*What to do*:
A verbatim reproduction of the lines below, from the line containing "let quiet : Prop" through the line containing "(spanGrant needW t.destFoot (v.getD 4", both ends included, is the whole required output.

*Extracted records*:
/-- MCLAIM gives the claimant every slot of its mask and the accumulator if asked, or none of them when another core
holds one; MREL needs them all to be its core's, waits while a command of the core in the matrix or context engine's
queue names one of them, and makes them free, whatever else is queued (R324, R325). MLOG sets the arenas from its
record, MREC turns record mode on or off, MREV appends the reversal of the log and empties it, MSEQ with bit 8 gives
the counts of abandoned work, and MQW swaps a core's weight (R333, R334, R341, R342, R347). In record mode a command's
entries are those of its source slots that no logged command has produced, saved, and then its own: 64 bytes each, the
saved copies and gradient buffers one after the other in their arenas, each in whole lines, and the written slot's
producer becomes the entry. Where the entries do not fit the arenas LOGOVF is raised with the own entry's address and
nothing is recorded; outside record mode nothing is logged (R343 to R346). -/
def Obligations.MatrixControl : Prop :=
  (∀ (d a b : BitVec 6) (s t : State) (x y : Word), readTwo a b s = .ok (x, y, t) →
      let k := t.sqAt t.sq
      let lane := t.focus.core % 8
      let taken (c : Option (Nat × Nat)) : Prop := ∃ h, c = some h ∧ h.1 ≠ lane
      let clash : Prop := (∃ n, n < 64 ∧ x.getLsbD n = true ∧ taken (k.slot n).claim) ∨ (y.getLsbD 0 = true ∧ taken k.acc)
      let mine : Prop := (∀ n, n < 64 → x.getLsbD n = true → ∃ dom, (k.slot n).claim = some (lane, dom)) ∧
        (y.getLsbD 0 = true → ∃ dom, k.acc = some (lane, dom))
      let busy : Prop := (∃ c ∈ k.mq, c.hdr.core = t.focus.core ∧
          ((∃ n ∈ c.reads ++ c.writes, n < 64 ∧ x.getLsbD n = true) ∨ (y.getLsbD 0 = true ∧ c.acc = true))) ∨
        ∃ c ∈ k.kq, c.hdr.core = t.focus.core ∧ ∃ n, c.slot = some n ∧ n < 64 ∧ x.getLsbD n = true
      (legal s (.mclaim d a b) = true → clash → ∀ u, writeReg d.toNat 1 t = .ok u → Completes (.mclaim d a b) s u) ∧
      (legal s (.mclaim d a b) = true → ¬clash → ∃ k' : Square,
        (∀ n, n < 64 → x.getLsbD n = true → (k'.slot n).claim = some (lane, t.cur.kdom.toNat) ∧
          ((k.slot n).claim = none → (k'.slot n).decl = none)) ∧
        (∀ n, n < 64 → x.getLsbD n = false → k'.slot n = k.slot n) ∧
        k'.acc = (if y.getLsbD 0 then some (lane, t.cur.kdom.toNat) else k.acc) ∧
        k' = { k with slots := k'.slots, acc := k'.acc } ∧
        ∀ u, writeReg d.toNat 0 (t.setSq t.sq k') = .ok u → Completes (.mclaim d a b) s u) ∧
      (legal s (.mrel a b) = true → (¬mine ∨ (k.mcore lane).recording = true) → Traps (.mrel a b) s 1 (illInfo s)) ∧
      (legal s (.mrel a b) = true → mine → (k.mcore lane).recording = false → busy →
        StopsWith (.mrel a b) s (.wait .hub)) ∧
      (legal s (.mrel a b) = true → mine → (k.mcore lane).recording = false → ¬busy → ∃ u, Completes (.mrel a b) s u ∧
        (∀ n, n < 64 → x.getLsbD n = true → (u.sqAt t.sq).slot n = MSlot.reset) ∧
        (∀ n, n < 64 → x.getLsbD n = false → (u.sqAt t.sq).slot n = k.slot n) ∧
        (u.sqAt t.sq).acc = (if y.getLsbD 0 then none else k.acc))) ∧
  (∀ (d a : BitVec 6) (s t : State) (x : Word), readReg a.toNat s = .ok (x, t) →
      let k := t.sqAt t.sq
      let lane := t.focus.core % 8
      let m := k.mcore lane
      let quiet : Prop := ∀ c ∈ k.mq, ¬(c.kind = .mrev ∧ c.hdr.lane = lane)
      (legal s (.mlog a) = true → x.toNat % 8 = 0 → localCheck false x.toNat 48 t = .ok () →
        t.core.poisoned (x.toNat % 2 ^ 19) 48 = false →
        let v := (List.range 6).map (fun i => memLe t.core.mem (x.toNat % 2 ^ 19 + 8 * i) 8)
        (∀ y ∈ v, isGlobal y = true ∧ y % 128 = 0) → v.getD 0 0 ≤ v.getD 1 0 → v.getD 2 0 ≤ v.getD 3 0 →
        v.getD 4 0 ≤ v.getD 5 0 → ∀ u0 u1 u2,
        (spanGrant needW t.destFoot (v.getD 0 0) (v.getD 1 0 - v.getD 0 0) t).ans = .ok u0 →
        (spanGrant needW t.destFoot (v.getD 2 0) (v.getD 3 0 - v.getD 2 0) u0).ans = .ok u1 →
        (spanGrant needW t.destFoot (v.getD 4 0) (v.getD 5 0 - v.getD 4 0) u1).ans = .ok u2 →
        (u2.sqAt u2.sq).reversing u2.lane = false →
        ∃ m' : MCore, m'.armed = true ∧ m'.logBase.toNat = v.getD 0 0 ∧ m'.logLimit.toNat = v.getD 1 0 ∧
          m'.saveBase.toNat = v.getD 2 0 ∧ m'.saveLimit.toNat = v.getD 3 0 ∧ m'.gradBase.toNat = v.getD 4 0 ∧
          m'.gradLimit.toNat = v.getD 5 0 ∧
          Completes (.mlog a) s (u2.setSq u2.sq ((u2.sqAt u2.sq).setMcore u2.lane m'))) ∧
      (legal s (.mrec a) = true → (x.getLsbD 0 = true → m.armed = true ∧ m.logBase.toNat < m.logLimit.toNat ∧ quiet) →
        Completes (.mrec a) s (t.setSq t.sq (k.setMcore lane { m with recording := x.getLsbD 0 }))) ∧
      (legal s (.mrev a) = true →
        let w0 := x.toNat % 64
        let w1 := x.toNat / 256 % 64
        let ready : Prop := m.recording = false ∧ t.holdsSlot w0 = true ∧ t.holdsSlot w1 = true ∧ t.holdsAcc = true ∧ w0 ≠ w1
        (¬ready → Traps (.mrev a) s 1 (illInfo s)) ∧
        (ready → m.armed = true → ∀ h w, appendCmd 1 none t = .ok (h, w) → ∃ c u, Completes (.mrev a) s u ∧
          (u.sqAt w.sq).mq = (w.sqAt w.sq).mq ++ [c] ∧ c.hdr = h ∧ c.kind = .mrev ∧ c.reads = [w0, w1] ∧
          c.writes = [w0, w1] ∧ c.acc = true ∧ c.entries = (m.logPos.toNat - m.logBase.toNat) / 64 ∧ c.arena = m.logBase ∧
          ((u.sqAt w.sq).mcore w.lane).logPos = m.logBase ∧ ((u.sqAt w.sq).mcore w.lane).savePos = m.saveBase ∧
          ((u.sqAt w.sq).mcore w.lane).gradPos = m.gradBase)) ∧
      (legal s (.mseq d a) = true → x.getLsbD 8 = true →
        let c := k.mcore (x.toNat % 8)
        ∀ u, writeReg d.toNat (BitVec.ofNat 64 (c.nf.toNat * 2 ^ 32 + c.fail.toNat)) t = .ok u →
          Completes (.mseq d a) s u) ∧
      (legal s (.mqw d a) = true →
        let c := k.mcore (x.toNat % 8)
        ∀ u, writeReg d.toNat (BitVec.ofNat 64 c.weight)
          (t.setSq t.sq (k.setMcore (x.toNat % 8) { c with weight := x.toNat / 256 % 16 })) = .ok u →
          Completes (.mqw d a) s u)) ∧
  (∀ (srcA srcB : Option Nat) (e : LogEnt) (s : State),
      let m := (s.sqAt s.sq).mcore s.lane
      let srcs := srcA.toList ++ srcB.toList
      let lines (n : Nat) : Nat := (n + 127) / 128 * 128
      let grad (x : LogEnt) : Nat := match x.slot, x.decl with
        | some _, some d => lines (4 * d.rows * d.cols)
        | _, _ => 0
      let save (x : LogEnt) : Nat := (match x.sv, x.decl with
        | true, some d => lines (d.rows * rowBytes d.ty d.cols + d.scaleCount)
        | _, _ => 0) + (if x.sc then 65536 else 0)
      (m.recording = false → ∃ m', logEntries srcA srcB e s = .ok ([], m') ∧
        m' = { m with producer := m'.producer } ∧ (∀ n, e.slot = some n → m'.producerOf n = none) ∧
        ∀ n, e.slot ≠ some n → m'.producerOf n = m.producerOf n) ∧
      (m.recording = true → ∀ l m', logEntries srcA srcB e s = .ok (l, m') → ∃ own snaps, l = snaps ++ [own] ∧
        own.kind = e.kind ∧ own.word = s.focus.word.toNat % 2 ^ 31 ∧ own.core = s.focus.core % 8 ∧ own.decl = e.decl ∧
        own.slot = e.slot ∧ own.sv = e.sv ∧ own.sc = e.sc ∧ own.src = e.src ∧ own.pitch = e.pitch ∧ own.scale = e.scale ∧
        (∀ x ∈ snaps, x.kind = 2 ∧ x.sv = true ∧ x.sc = false ∧ ∃ n ∈ srcs, x.slot = some n ∧ m.producerOf n = none ∧
          x.decl = ((s.sqAt s.sq).slot n).decl) ∧
        (∀ n ∈ srcs, m.producerOf n = none → ∃ x ∈ snaps, x.slot = some n) ∧
        m'.logPos = m.logPos + BitVec.ofNat 64 (64 * l.length) ∧
        m'.savePos = m.savePos + BitVec.ofNat 64 ((l.map save).foldl (· + ·) 0) ∧
        m'.gradPos = m.gradPos + BitVec.ofNat 64 ((l.map grad).foldl (· + ·) 0) ∧
        (∀ i x, l[i]? = some x → x.addr = (m.logPos + BitVec.ofNat 64 (64 * i)).toNat) ∧
        (∀ n, e.slot = some n → m'.producerOf n = some ((own.addr - m.logBase.toNat) / 64)) ∧
        MCore.inArenas m m' = true) ∧
      (m.recording = true → (∀ n ∈ srcs, (m.producerOf n).isSome = true) →
        (m.logLimit.toNat < (m.logPos + 64).toNat → logEntries srcA srcB e s = .error (.trap 5 m.logPos)) ∧
        ((m.logPos + 64).toNat ≤ m.logLimit.toNat → save e = 0 → grad e = 0 → ∃ l m', logEntries srcA srcB e s = .ok (l, m'))))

*Answer section*:
      let quiet : Prop := ∀ c ∈ k.mq, ¬(c.kind = .mrev ∧ c.hdr.lane = lane)
      (legal s (.mlog a) = true → x.toNat % 8 = 0 → localCheck false x.toNat 48 t = .ok () →
        t.core.poisoned (x.toNat % 2 ^ 19) 48 = false →
        let v := (List.range 6).map (fun i => memLe t.core.mem (x.toNat % 2 ^ 19 + 8 * i) 8)
        (∀ y ∈ v, isGlobal y = true ∧ y % 128 = 0) → v.getD 0 0 ≤ v.getD 1 0 → v.getD 2 0 ≤ v.getD 3 0 →
        v.getD 4 0 ≤ v.getD 5 0 → ∀ u0 u1 u2,
        (spanGrant needW t.destFoot (v.getD 0 0) (v.getD 1 0 - v.getD 0 0) t).ans = .ok u0 →
        (spanGrant needW t.destFoot (v.getD 2 0) (v.getD 3 0 - v.getD 2 0) u0).ans = .ok u1 →
        (spanGrant needW t.destFoot (v.getD 4 0) (v.getD 5 0 - v.getD 4 0) u1).ans = .ok u2 →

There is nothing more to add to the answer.